/-- A die whose tables have their reset values. -/
def Die.reset : Die :=
  { queues := [], handlers := [], names := [], vcs := [], shares := [], retired := [], migs := [], cp := 0
    rr := [0, 0, 0, 0, 0, 0, 0, 0], held := none, fslots := [], walkCache := [], agents := [], dbg := DieDbg.reset, traceRr := 0 }

/-- An Eveod port that has trained (R437 step 4), with all its credits (R395). -/
def Port.reset : Port :=
  { up := true, txSeq := 0, rxNext := 0, rxSeen := 0, sent := [], fails := 0, credits := [512, 512, 512, 512], errors := 0
    wantReplay := false, partialMsg := [], queue := [], hold := [], owed := [0, 0, 0, 0], wire := [] }

/-- Nothing cached, nothing under way, no poison, every page in device bias (R437 step 3). -/
def Coh.reset : Coh :=
  { l2 := [], repl := [], l1 := [], bc := [], dir := [], fills := [], grants := [], awaits := [], pages := [], peers := [], bias := []
    filter := [], hostClean := [], flips := [], parked := [], poisonLines := [], poisonPages := [], poisonPool := [], poisonRegs := []
    reqs := [], lost := [], words := [], flying := [], walks := [], tlbinvs := [] }

/-- The bytes of a 512-bit value, lowest first (R10). -/
def bytesOf512 (x : BitVec 512) : List Byte := (List.range 64).map fun i => x.extractLsb' (8 * i) 8

/-- R440: a measurement register extended with a digest. -/
def extendMeasure (m d : BitVec 512) : BitVec 512 := Config.sha3_512 (bytesOf512 m ++ bytesOf512 d)

/-- R440: the registers of a cold reset that stops after a number of images of R439: the Priore firmware extends register 0, each die's
firmware register 1 (log entry 58). -/
def bootMeasurements (n : Nat) : List (BitVec 512) :=
  [if n = 0 then 0 else extendMeasure 0 (Config.imageDigest 0),
   (List.range (n - 1)).foldl (fun m d => extendMeasure m (Config.imageDigest (d + 1))) 0,
   0, 0, 0, 0, 0, 0]

/-- R440: the registers after the stages of a cold reset. -/
def coldMeasurements : List (BitVec 512) := (bootMeasurements 5).modify 2 fun m => extendMeasure m Config.fuseDigest

/-- The SPDM responder as step 6 of a reset enables it (R437, R441). -/
def Spdm.reset : Spdm := { enabled := true, version := 0, usable := false, keyed := false, key := 0, answers := [] }

/-- The platform after a cold reset whose images all verified (R436, R437, R440). -/
def Plat.reset : Plat :=
  { frozen := false, scanned := false, trip := false, inReset := false, thrm := 0, req := 0, act := 0, busy := false
    pendingLevel := none, step := 0, meas := coldMeasurements, bootFail := none, sensors := [], hot := false, thermAt := 0
    spdm := [Spdm.reset, Spdm.reset], doe := 0, corrected := 0, warmResets := 0
    retireList := [], reports := [] }

/-- The machine right after cold reset (R437): no thread, nothing queued, memory zero, every table at its reset value. -/
def State.reset : State :=
  { clk := 0, time := 0, phase := 0, issued := [], committed := [], loaded := [], samples := [], fresh := 0, uid := 0, cur := none, agenda := [], dev := 0, reach := [], hbm := []
    host := [], pool := [], coh := Coh.reset, thr := [], grp := [], grids := [], cls := [], dies := []
    net := { recs := [], ents := [], tiles := [], deposits := [], waits := [] }
    links := { ports := [], segs := [], delivered := [], tagNext := 0, cxlLow := [], toHost := [] }
    saves := [], rejects := [], resumed := [], restores := [], installs := [], swaits := [], hist := [], plat := Plat.reset }

end Sys2Proof.Machine
end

====

_Exercise aim_: For the material, work out how many lines hold the string "bias". Your reply must be the number alone.

_Response to this task_: 2